Data supplied:
-- ==== Sys2Proof/Machine/Flags.lean ====
section
/-! DEFINITION. Every flag and pin the part computes from its state: pending attention conditions and ATTN (R190), HRDY (R19),
HWAIT (R18), the select lines (R84, R100), SDO (R180, R181), status flags and the count the drain waits for (R173). -/
namespace Sys2Proof.Machine

/-- FAULT is pending while the fault list is not empty (R190). -/
def faultPending (s : State) : Bool := !s.maint.faults.isEmpty

/-- LOW_SPACE is pending while the free count is 6 or less (R76, R190). -/
def lowSpacePending (s : State) : Bool := decide (freeCount s ≤ Config.hostReserve)

/-- The pending set, bit 0 DONE, 1 MODE, 2 FAULT, 3 LOW_SPACE; empty while RST_N is low (R190, R191). -/
def pendingSet (s : State) : BitVec 4 :=
  if s.rstLow then 0
  else
    BitVec.ofBool (lowSpacePending s) ++ BitVec.ofBool (faultPending s) ++ BitVec.ofBool s.maint.modeChanged ++
      BitVec.ofBool s.maint.done

/-- ATTN is high while a pending condition is in the attention mask (R190). -/
def attnHigh (s : State) : Bool := (pendingSet s &&& s.maint.settings.mask) != 0

/-- HRDY is high while the mode is ACTIVE (R19). -/
def hrdyHigh (s : State) : Bool := s.mode == .active && !s.rstLow

/-- HWAIT is high while the access waits (R18). -/
def hwaitHigh (s : State) : Bool :=
  match s.host.access with
  | some a => (match a.phase with
    | .waiting _ _ _ => true
    | .answered _ => false)
  | none => false

/-- The byte driven on HD: that of an answered read whose strobe is still asserted (R18). -/
def driven (s : State) : Option Byte :=
  match s.host.access with
  | some a => (match a.phase with
    | .answered b => b
    | .waiting _ _ _ => none)
  | none => none

/-- The select line of a position that is not in use or is OFFLINE is held high (R84, R91, R100). -/
def DieRec.heldHigh (d : DieRec) : Bool := d.state == .notUsed || d.state == .offline

/-- The pins as the state determines them; SDO is held high while RST_N is low (R180). -/
def pinsOf (s : State) : Pins :=
  { hwait := hwaitHigh s, hrdy := hrdyHigh s, attn := attnHigh s, hd := driven s,
    selHeldHigh := s.dies.map (·.heldHigh), sdo := s.maint.sdo, sdoHigh := s.rstLow }

/-- Drives the pins at the end of an event. -/
def drive (s : State) : State := { s with pins := pinsOf s }

/-- The entry is one the drain waits for (R173). -/
def Entry.waitedFor (e : Entry) : Bool :=
  e.state == .dirty || e.state == .committing || (e.state == .loading && (e.touched || e.trimPending))

/-- The count of entries the drain waits for (R173). -/
def drainCount (s : State) : Nat := s.staging.countP (·.waitedFor)

/-- Staging pressure: a host write or the TRIM walk is waiting for an entry (R27). -/
def writeWaiting (s : State) : Bool :=
  match s.host.access with
  | some a => (match a.phase with
    | .waiting _ _ .entry => true
    | _ => false)
  | none => false

/-- Staging pressure (R27). -/
def pressure (s : State) : Bool := writeWaiting s || s.trim.waiting

end Sys2Proof.Machine
end

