/-- GET LINE and GET BLOCK (R17, R83, R187): in a mode that takes them, a snapshot of 20 bytes is held as the reply, with each field of R191 at
its offset, and nothing else changes but the count of free values taken for bytes R191 does not state; a line above 262,143, or a die not
in use, is BAD_ARGUMENT. A block of a die in use has its record in the table. -/
def Obligations.GetLineAndBlockReport : Prop :=
  ∀ s : State, s.rstLow = false → s.mode ≠ .mounting → s.mode ≠ .parked →
    let report := fun (f : State) (r : List (Option Byte)) => drive
      { f with
        freeTaken := s.freeTaken + r.countP (·.isNone)
        maint := { f.maint with reply := some ⟨.ok, fillRecord s.freeTaken r⟩ } }
    let bit := fun (b : Bool) (n : Nat) => if b then n else 0
    (∀ line : BitVec 24,
      let l := line.toNat
      let covers := fun (r : Region) => r.base ≤ l ∧ l < r.base + r.count
      let data := fillRecord s.freeTaken (lineRecord s l)
      let has := hasField data
      (l < 262144 →
        exec (.getLine line) s = .next (report (framed 3 s) (lineRecord s l)) ∧ data.length = 20 ∧ has 0 (spelled 3 l) ∧
        (∀ i r, s.regions[i]? = some r → covers r → (∀ j q, j < i → s.regions[j]? = some q → ¬ covers q) →
          has 3 [BitVec.ofNat 8 i, match r.kind with
            | .plain => 0
            | .once => 1] ∧ has 5 [if i ∈ s.frozen then 1 else 0]) ∧
        ((∀ r ∈ s.regions, ¬ covers r) → has 3 [0xFF, 0xFF, 0]) ∧
        has 6 [match (mapGet s l).state with
          | .unwritten => 0
          | .present _ _ => 1
          | .trimmed _ _ => 2
          | .damaged => 3] ∧
        (∀ loc q, (mapGet s l).state = .present loc q ∨ (mapGet s l).state = .trimmed loc q →
          has 7 [BitVec.ofNat 8 loc.die, BitVec.ofNat 8 loc.block, BitVec.ofNat 8 loc.page, BitVec.ofNat 8 loc.slot] ∧
          (q < 2 ^ 40 → has 11 (spelled 5 q))) ∧
        ((mapGet s l).state.loc = none → has 7 [0xFF] ∧ has 11 (spelled 5 0)) ∧
        has 16 (spelled 1 (mapGet s l).stamps) ∧
        (∀ i, currentEntry s l = some i →
          has 17 [BitVec.ofNat 8 i,
            match (entryAt s i).state with
            | .free => 0
            | .loading => 1
            | .clean => 2
            | .dirty => 3
            | .committing => 4,
            match (entryAt s i).kind with
            | .line => 0
            | .trim => 1]) ∧
        (currentEntry s l = none → has 17 [0xFF])) ∧
      (262144 ≤ l → exec (.getLine line) s = .next (drive (heldReply .badArgument [] (framed 3 s))))) ∧
    (∀ die block : Byte,
      let b : BlockId := ⟨die.toNat, block.toNat⟩
      (∀ r, die.toNat < s.diesInUse → blockGet s b = some r →
        let data := fillRecord s.freeTaken (blockRecord s b r)
        let has := hasField data
        exec (.getBlock die block) s = .next (report (framed 2 s) (blockRecord s b r)) ∧ data.length = 20 ∧
        has 0 [die, block] ∧
        has 2 [match r.state with
          | .free => 0
          | .hostHead => 1
          | .copyHead => 2
          | .closed => 3
          | .victim => 4
          | .relocating => 5
          | .erasing => 6
          | .retired => 7
          | .identity => 8] ∧
        (r.valid < 65536 → has 3 (spelled 2 r.valid)) ∧
        has 5 (spelled 1 (bit r.eraseCount.isSome 1 + bit r.closeSeq.isSome 2 + bit (decide (b ∈ s.freeList)) 4 +
          bit (decide (b ∈ s.reclaim.reloc)) 8)) ∧
        (∀ c, r.eraseCount = some c → c < 2 ^ 32 → has 6 (spelled 4 c)) ∧
        (∀ q, r.closeSeq = some q → q < 2 ^ 40 → has 10 (spelled 5 q)) ∧
        (r.readers < 256 → has 15 (spelled 1 r.readers)) ∧
        (∀ front back, s.freeList = front ++ b :: back → b ∉ front → front.length < 65536 → has 16 (spelled 2 front.length)) ∧
        (∀ front back, s.reclaim.reloc = front ++ b :: back → b ∉ front → front.length < 65536 →
          has 18 (spelled 2 front.length))) ∧
      (s.diesInUse ≤ die.toNat → exec (.getBlock die block) s = .next (drive (heldReply .badArgument [] (framed 2 s)))))

/-- R188: SET PARAMETER sets one setting in its range and is answered OK; out of range, or with an unknown identifier, it is answered
BAD_ARGUMENT and keeps it. Commit delay and batch threshold go on to the batch triggers, the mask to ATTN, and the wait limit to nothing
but later waits. Reset returns the defaults, and FORMAT keeps the settings. -/
def Obligations.SetParameterSetsOneSetting : Prop :=
  ∀ (s : State) (v : BitVec 16), s.rstLow = false →
    s.mode = .unformatted ∨ s.mode = .readOnly ∨ s.mode = .active →
    let f := framed 3 s
    let bad := heldReply .badArgument [] f
    let setTo := fun (p : Settings) => heldReply .ok [] { f with maint := { f.maint with settings := p } }
    (v.toNat ≤ 250 → Effect (.setCommitDelay v) s (setTo { s.maint.settings with commitDelay := v.toNat })) ∧
    (250 < v.toNat → Effect (.setCommitDelay v) s bad) ∧
    (1 ≤ v.toNat ∧ v.toNat ≤ 16 → Effect (.setBatchThreshold v) s (setTo { s.maint.settings with threshold := v.toNat })) ∧
    (v.toNat = 0 ∨ 16 < v.toNat → Effect (.setBatchThreshold v) s bad) ∧
    (1 ≤ v.toNat ∧ v.toNat ≤ 500 →
      exec (.setWaitLimit v) s = .next (drive (setTo { s.maint.settings with waitLimit := v.toNat }))) ∧
    (v.toNat = 0 ∨ 500 < v.toNat → exec (.setWaitLimit v) s = .next (drive bad)) ∧
    (v.toNat < 16 → exec (.setAttentionMask v) s = .next (drive (setTo { s.maint.settings with mask := v.setWidth 4 }))) ∧
    (16 ≤ v.toNat → exec (.setAttentionMask v) s = .next (drive bad)) ∧
    (∀ id v1 v0 check : Byte, 4 < id.toNat ∨ id = 0 → (0x05 + 0x03 + id + v1 + v0 + check : Byte) = 0 →
      exec (.badFrame [0x05, 0x03, id, v1, v0, check]) s = .next (drive bad)) ∧
    (∃ t, exec .resetAssert s = .next t ∧
      t.maint.settings = { commitDelay := 2, threshold := 4, waitLimit := 50, mask := 0b0111 }) ∧
    (∀ table wp t, Inv s → exec (.format table wp) s = .next t → t.maint.settings = s.maint.settings)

Requirement:
Please reproduce exactly the lines in the listing above from the one containing "has 6 [match (mapGet s l).state with" through the one containing "has 7 [BitVec.ofNat", both included, and nothing more.

Solution for this task:
        has 6 [match (mapGet s l).state with
          | .unwritten => 0
          | .present _ _ => 1
          | .trimmed _ _ => 2
          | .damaged => 3] ∧
        (∀ loc q, (mapGet s l).state = .present loc q ∨ (mapGet s l).state = .trimmed loc q →
          has 7 [BitVec.ofNat 8 loc.die, BitVec.ofNat 8 loc.block, BitVec.ofNat 8 loc.page, BitVec.ofNat 8 loc.slot] ∧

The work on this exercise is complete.